И тут он притянул меня к себе и нежно поцеловал, сперва в щеки, потом в губы.
Мы ни разу не были с ним в нормальной спальне. Ни разу не любили друг друга на кровати; не считать же кроватью раскладушку, которую держат у нас на случай, если кто-то останется на ночное дежурство.
В рабочее время он обращается со мной так же, как с остальными, — вежливо, слегка по-отечески, но всегда чуть отчужденно. Я поняла — люди его не интересуют. Да, он посвятил свою жизнь и все силы тому, чтобы исцелять их, облегчить их существование, но каждый отдельный человек ему безразличен.
Я часто думала, каков он дома с семьей или с близкими друзьями, если они у него есть.
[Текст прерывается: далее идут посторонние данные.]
-- ==== Sys2Proof/Laws/Ops.lean ====
section
/-! SUPPORT. What each shared operation can do, said once: later proofs cite these lemmas and unfold none of the operations. -/

namespace Sys2Proof.Machine

/-! ### The accumulator -/

/-- An operation on a line that exists answers next, with the effect on the register and all the line's ports. -/
theorem onLine_of_hasLine (line : Line) (effect : Acc → BaEffect) (s : State) (h : s.params.hasLine line = true) :
    onLine line effect s =
      .next ((s.setAcc line (effect s.accs[line]).acc).setBaPorts line
        { accepted := (effect s.accs[line]).accepted, wordValid := full s.accs[line], word := accWord s.accs[line]
          taken := (effect s.accs[line]).taken }) := by
  simp [onLine, h]

/-- An operation on a line that does not exist is refused. -/
theorem onLine_of_absent (line : Line) (effect : Acc → BaEffect) (s : State) (h : s.params.hasLine line = false) :
    onLine line effect s = .refused .noSuchLine := by
  simp [onLine, h]

/-- If an accumulator operation answers next, the line exists and the post-state is the one stated. -/
theorem onLine_next {line : Line} {effect : Acc → BaEffect} {s t : State} (h : onLine line effect s = .next t) :
    s.params.hasLine line = true ∧
      t = (s.setAcc line (effect s.accs[line]).acc).setBaPorts line
        { accepted := (effect s.accs[line]).accepted, wordValid := full s.accs[line], word := accWord s.accs[line]
          taken := (effect s.accs[line]).taken } := by
  cases hl : s.params.hasLine line with
  | false => rw [onLine_of_absent _ _ _ hl] at h; cases h
  | true => rw [onLine_of_hasLine _ _ _ hl] at h; cases h; exact ⟨rfl, rfl⟩

@[simp] theorem setAcc_accs_self (s : State) (line : Line) (acc : Acc) : (s.setAcc line acc).accs[line] = acc := by
  simp [State.setAcc]

@[simp] theorem setBaPorts_baPorts_self (s : State) (line : Line) (ports : BaPorts) :
    (s.setBaPorts line ports).baPorts[line] = ports := by
  simp [State.setBaPorts]

theorem setAcc_accs_other (s : State) {line other : Line} (acc : Acc) (h : other ≠ line) :
    (s.setAcc line acc).accs[other] = s.accs[other] := by
  have : (line : Nat) ≠ other := fun e => h (Fin.ext e.symm)
  simp [State.setAcc, this]

theorem setBaPorts_baPorts_other (s : State) {line other : Line} (ports : BaPorts) (h : other ≠ line) :
    (s.setBaPorts line ports).baPorts[other] = s.baPorts[other] := by
  have : (line : Nat) ≠ other := fun e => h (Fin.ext e.symm)
  simp [State.setBaPorts, this]

theorem baShift_of_full {acc : Acc} (b : Bool) (h : full acc = true) : baShift b acc = baKeep acc := by
  simp [baShift, h]

theorem baShift_of_not_full {acc : Acc} (b : Bool) (h : full acc = false) :
    baShift b acc = { acc := shiftIn acc b, accepted := true, taken := none } := by
  simp [baShift, h]

theorem baTakeIfFull_of_full {acc : Acc} (h : full acc = true) :
    baTakeIfFull acc = { acc := emptyAcc, accepted := false, taken := some (accWord acc) } := by
  simp [baTakeIfFull, h]

theorem baTakeIfFull_of_not_full {acc : Acc} (h : full acc = false) : baTakeIfFull acc = baKeep acc := by
  simp [baTakeIfFull, h]

theorem full_iff (acc : Acc) : full acc = true ↔ 2 ^ 17 ≤ acc.toNat := by
  have h := acc.isLt
  rw [full, BitVec.getLsbD, Nat.testBit_eq_decide_div_mod_eq]
  simp only [decide_eq_true_eq]
  omega

/-- Shifting a bit in doubles the register and adds the bit, modulo `2^18`. -/
theorem shiftIn_toNat (acc : Acc) (b : Bool) : (shiftIn acc b).toNat = (2 * acc.toNat + b.toNat) % 2 ^ 18 := by
  have h : shiftIn acc b = acc + acc + BitVec.ofNat 18 b.toNat := by
    rw [shiftIn, ← BitVec.add_eq_or_of_and_eq_zero]
    · congr 1
      · apply BitVec.eq_of_toNat_eq; simp [BitVec.toNat_shiftLeft, Nat.shiftLeft_eq]; omega
      · cases b <;> rfl
    · ext i hi
      cases b <;> simp [BitVec.getElem_shiftLeft]
      intro h1 h2
      omega
  rw [h]
  cases b <;> simp [BitVec.toNat_add] <;> omega

/-! ### Slots and hits -/

/-- The first index in order at which a predicate holds. -/
theorem find_finRange_eq_some {n : Nat} (p : Fin n → Bool) (i : Fin n) :
    (List.finRange n).find? p = some i ↔ p i = true ∧ ∀ j, j < i → p j = false := by
  constructor
  · intro h
    obtain ⟨hp, l, r, hl, hr⟩ := List.find?_eq_some_iff_append.1 h
    refine ⟨hp, fun j hj => ?_⟩
    have hmem : j ∈ l ++ i :: r := hl ▸ List.mem_finRange j
    have hs : (l ++ i :: r).Pairwise (· < ·) := hl ▸ List.pairwise_lt_finRange n
    rcases List.mem_append.1 hmem with hm | hm
    · simpa using hr j hm
    · rcases List.mem_cons.1 hm with rfl | hm
      · exact absurd hj (lt_irrefl _)
      · have := (List.pairwise_append.1 hs).2.1
        have := (List.pairwise_cons.1 this).1 j hm
        exact absurd (lt_trans this hj) (lt_irrefl _)
  · rintro ⟨hp, hlt⟩
    rcases h : (List.finRange n).find? p with _ | k
    · exact absurd hp (by simpa using List.find?_eq_none.1 h i (List.mem_finRange i))
    · obtain ⟨hk, l, r, hl, hr⟩ := List.find?_eq_some_iff_append.1 h
      rcases lt_trichotomy k i with hki | rfl | hik
      · exact absurd hk (by simp [hlt k hki])
      · rfl
      · have hs : (l ++ k :: r).Pairwise (· < ·) := hl ▸ List.pairwise_lt_finRange n
        have hmem : i ∈ l ++ k :: r := hl ▸ List.mem_finRange i
        rcases List.mem_append.1 hmem with hm | hm
        · exact absurd hp (by simpa using hr i hm)
        · rcases List.mem_cons.1 hm with rfl | hm
          · rfl
          · have := (List.pairwise_append.1 hs).2.1
            have := (List.pairwise_cons.1 this).1 i hm
            exact absurd (lt_trans this hik) (lt_irrefl _)

theorem find_finRange_eq_none {n : Nat} (p : Fin n → Bool) :
    (List.finRange n).find? p = none ↔ ∀ i, p i = false := by
  simp [List.find?_eq_none]

/-- `min(hits)` (R136). -/
theorem lowestHit_eq_some (slots : Vector Word 32) (target : Word) (i : Slot) :
    lowestHit slots target = some i ↔ slots[i] = target ∧ ∀ j : Slot, j < i → slots[j] ≠ target := by
  rw [lowestHit, find_finRange_eq_some]; simp

theorem lowestHit_eq_none (slots : Vector Word 32) (target : Word) :
    lowestHit slots target = none ↔ ∀ i : Slot, slots[i] ≠ target := by
  rw [lowestHit, find_finRange_eq_none]; simp

theorem hitAfter_eq_some (startWord target : Word) (n : Nat) (i : Slot) :
    hitAfter startWord target n = some i ↔
      advN (catRead i) n startWord = target ∧ ∀ j : Slot, j < i → advN (catRead j) n startWord ≠ target := by
  rw [hitAfter, find_finRange_eq_some]; simp

theorem hitAfter_eq_none (startWord target : Word) (n : Nat) :
    hitAfter startWord target n = none ↔ ∀ i : Slot, advN (catRead i) n startWord ≠ target := by
  rw [hitAfter, find_finRange_eq_none]; simp

@[simp] theorem advanceSlots_get (slots : Vector Word 32) (i : Slot) :
    (advanceSlots slots)[i] = adv (catRead i) slots[i] := by
  simp [advanceSlots]

@[simp] theorem seedSlots_get (w : Word) (i : Slot) : (seedSlots w)[i] = w := by
  simp [seedSlots]

/-- Slots that have followed their polynomials for `n` ticks follow them for `n + 1` after an advance. -/
theorem advanceSlots_follow {slots : Vector Word 32} {startWord : Word} {n : Nat}
    (h : ∀ i : Slot, slots[i] = advN (catRead i) n startWord) (i : Slot) :
    (advanceSlots slots)[i] = advN (catRead i) (n + 1) startWord := by
  rw [advanceSlots_get, h i]; rfl

/-! ### The generator's arithmetic -/

/-- The exclusive-or of the low `n` bits is the parity of their number of ones (R100). -/
theorem parityBelow_toNat {w : Nat} (v : BitVec w) (n : Nat) :
    (parityBelow v n).toNat = ((List.range n).countP fun k => v.getLsbD k) % 2 := by
  induction n with
  | zero => rfl
  | succ n ih =>
    rw [List.range_succ, List.countP_append, parityBelow]
    cases h : v.getLsbD n <;> cases h' : parityBelow v n <;> simp [h, h'] at ih ⊢ <;> omega

/-- One step of a generator, bit by bit: the parity enters at bit 0 and every other bit moves up one place (R101). -/
theorem adv_getLsbD (p s : Word) (i : Nat) :
    (adv p s).getLsbD i = if i = 0 then parity (s &&& p) else (decide (i < 17) && s.getLsbD (i - 1)) := by
  simp only [adv]
  cases i with
  | zero => simp
  | succ n => simp

/-! ### The tick of a search -/

/-- An accepted start in one equation: every field it does not name is the pre-state's (R132). -/
theorem beginEpisode_eq (request : StartRequest) (s : State) :
    beginEpisode request s =
      { s with
        su :=
          { state := .searching, slots := seedSlots request.startWord, target := request.targetWord
            ticksRemaining := truncCw s.params request.tickBudget, matched := false
            matchedIndex := freeBits 5 .matchedIndex s.draws, epStart := request.startWord
            epBudget := truncCw s.params request.tickBudget }
        suPorts := suPortsOf s.su true
        draws := s.draws + 1 } := rfl

/-- The counter is decremented where it is at least 1, as R139 says it is. -/
theorem tickDown_of_pos {s : State} (h : 1 ≤ s.su.ticksRemaining) : tickDown s = s.su.ticksRemaining - 1 := by
  rw [tickDown, if_neg (by omega)]

/-- Whatever the counter held, the decremented one fits its width if the old one did. -/
theorem tickDown_lt {s : State} (h : s.su.ticksRemaining < 2 ^ s.params.cw) : tickDown s < 2 ^ s.params.cw := by
  unfold tickDown truncCw
  split
  · exact Nat.mod_lt _ (Nat.two_pow_pos _)
  · omega

theorem truncCw_of_lt {p : Params} {n : Nat} (h : n ≤ p.maxB) : truncCw p n = n := by
  have := Nat.two_pow_pos p.cw
  rw [truncCw, Nat.mod_eq_of_lt]
  unfold Params.maxB at h
  omega

theorem truncCw_lt (p : Params) (n : Nat) : truncCw p n < 2 ^ p.cw := Nat.mod_lt _ (Nat.two_pow_pos _)

theorem truncPw_lt (p : Params) (n : Nat) : truncPw p n < 2 ^ p.pwBits := Nat.mod_lt _ (Nat.two_pow_pos _)

/-- The outcome in the window and outside it. -/
theorem searchOutcome_in_window {r1 : Nat} {slots : Vector Word 32} {target : Word} (h : r1 < window) :
    searchOutcome r1 slots target =
      match lowestHit slots target with
      | some i => .matchedBy i
      | none => if r1 = 0 then .timedOut else .continued := by
  have hi : inWindow r1 = true := decide_eq_true h
  unfold searchOutcome
  rw [hi]
  cases lowestHit slots target <;> rfl

theorem searchOutcome_outside_window {r1 : Nat} {slots : Vector Word 32} {target : Word} (h : ¬r1 < window) :
    searchOutcome r1 slots target = .continued := by
  have h0 : r1 ≠ 0 := by rintro rfl; exact h (by decide)
  simp [searchOutcome, inWindow, h, h0]

/-- MATCH: in the window, the lowest slot that hits (R136). -/
theorem searchOutcome_matched {r1 : Nat} {slots : Vector Word 32} {target : Word} {i : Slot} :
    searchOutcome r1 slots target = .matchedBy i ↔ r1 < window ∧ lowestHit slots target = some i := by
  by_cases hw : r1 < window
  · rw [searchOutcome_in_window hw]
    rcases lowestHit slots target with _ | k <;> simp [hw]
    split <;> simp
  · simp [searchOutcome_outside_window hw, hw]

/-- TIMEOUT: the counter at 0 and no hit (R137). -/
theorem searchOutcome_timedOut {r1 : Nat} {slots : Vector Word 32} {target : Word} :
    searchOutcome r1 slots target = .timedOut ↔ r1 = 0 ∧ lowestHit slots target = none := by
  by_cases hw : r1 < window
  · rw [searchOutcome_in_window hw]
    rcases lowestHit slots target with _ | k <;> simp
  · have h0 : r1 ≠ 0 := by rintro rfl; exact hw (by decide)
    simp [searchOutcome_outside_window hw, h0]

/-- CONTINUE: neither (R135). -/
theorem searchOutcome_continued {r1 : Nat} {slots : Vector Word 32} {target : Word} :
    searchOutcome r1 slots target = .continued ↔ r1 ≠ 0 ∧ (r1 < window → lowestHit slots target = none) := by
  by_cases hw : r1 < window
  · rw [searchOutcome_in_window hw]
    rcases lowestHit slots target with _ | k <;> simp [hw]
  · have h0 : r1 ≠ 0 := by rintro rfl; exact hw (by decide)
    simp [searchOutcome_outside_window hw, h0, hw]

/-- A tick of a search in one equation: every field it does not name is the pre-state's. -/
theorem searchTick_eq (s : State) :
    searchTick s =
      { s with
        su := settle (searchOutcome (tickDown s) (advanceSlots s.su.slots) s.su.target) s.draws
          { s.su with slots := advanceSlots s.su.slots, ticksRemaining := tickDown s }
        suPorts := suPortsOf s.su false
        draws := s.draws + 1 } := rfl

/-- What a tick of a search can do to the unit's registers: go on, report the lowest hit in the window, or time out. -/
theorem searchTick_su_cases (s : State) :
    ((searchTick s).su = { s.su with slots := advanceSlots s.su.slots, ticksRemaining := tickDown s } ∧
        tickDown s ≠ 0 ∧ (tickDown s < window → ∀ i : Slot, (advanceSlots s.su.slots)[i] ≠ s.su.target)) ∨
    (∃ i : Slot, (searchTick s).su =
          { s.su with slots := advanceSlots s.su.slots, ticksRemaining := tickDown s, matched := true,
                      matchedIndex := indexOf i, state := .idle } ∧
        tickDown s < window ∧ (advanceSlots s.su.slots)[i] = s.su.target ∧
        ∀ j : Slot, j < i → (advanceSlots s.su.slots)[j] ≠ s.su.target) ∨
    ((searchTick s).su =
          { s.su with slots := advanceSlots s.su.slots, ticksRemaining := tickDown s, matched := false,
                      matchedIndex := freeBits 5 .matchedIndex s.draws, state := .idle } ∧
        tickDown s = 0 ∧ ∀ i : Slot, (advanceSlots s.su.slots)[i] ≠ s.su.target) := by
  rw [searchTick_eq]
  rcases h : searchOutcome (tickDown s) (advanceSlots s.su.slots) s.su.target with _ | i | _
  · obtain ⟨h0, hw⟩ := searchOutcome_continued.1 h
    exact .inl ⟨rfl, h0, fun hlt => (lowestHit_eq_none _ _).1 (hw hlt)⟩
  · obtain ⟨hw, hi⟩ := searchOutcome_matched.1 h
    exact .inr (.inl ⟨i, rfl, hw, (lowestHit_eq_some _ _ _).1 hi⟩)
  · obtain ⟨h0, hn⟩ := searchOutcome_timedOut.1 h
    exact .inr (.inr ⟨rfl, h0, (lowestHit_eq_none _ _).1 hn⟩)

/-! ### The controller -/

/-- The least budget is 2 (R163). -/
theorem two_le_predictedBudget (timestamp lastTimestamp : Timestamp) : 2 ≤ predictedBudget timestamp lastTimestamp :=
  Nat.le_add_left 2 _

theorem outOfRange_iff (s : State) :
    outOfRange s = true ↔ s.params.maxB < predictedBudget s.pic.cur.timestamp s.pic.lastTimestamp := by
  simp [outOfRange]

@[simp] theorem emitLatch_state (pic : PicRegs) : (emitLatch pic).state = pic.state := rfl
@[simp] theorem emitLatch_cur (pic : PicRegs) : (emitLatch pic).cur = pic.cur := rfl
@[simp] theorem emitLatch_polyIndex (pic : PicRegs) : (emitLatch pic).polyIndex = pic.polyIndex := rfl
@[simp] theorem emitLatch_lastTimestamp (pic : PicRegs) : (emitLatch pic).lastTimestamp = pic.cur.timestamp := rfl
@[simp] theorem emitLatch_lastWord (pic : PicRegs) : (emitLatch pic).lastWord = pic.cur.beamWord := rfl
@[simp] theorem degrade_state (pic : PicRegs) : (degrade pic).state = .emit := rfl
@[simp] theorem degrade_cur (pic : PicRegs) : (degrade pic).cur = pic.cur := rfl
@[simp] theorem degrade_polyIndex (pic : PicRegs) : (degrade pic).polyIndex = unident := rfl
@[simp] theorem degrade_lastTimestamp (pic : PicRegs) : (degrade pic).lastTimestamp = pic.lastTimestamp := rfl
@[simp] theorem degrade_lastWord (pic : PicRegs) : (degrade pic).lastWord = pic.lastWord := rfl

end Sys2Proof.Machine
end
Он в хороших отношениях с другими заведующими отделениями, особенно с кардиологом, но вряд ли это можно назвать дружбой.
Я принадлежу ему. И он к этому привык. Бывает, он неделями не обращает на меня внимания, зная, что я рядом, и так будет всегда, что бы он ни делал.
Я останусь старой девой. Эта перспектива не пугает меня, и, возможно, когда-нибудь, когда м-ль Нееф уйдет на пенсию, я займу ее место.
И все-таки я счастлива. Точней, была бы счастлива, если бы не жила в нашем доме, о котором мне даже не хочется вспоминать. Я чувствую себя виноватой, оттого что испытываю к маме только затаенную жалость. Мне и отца жаль, но еще больше я зла на него за то, что он такой.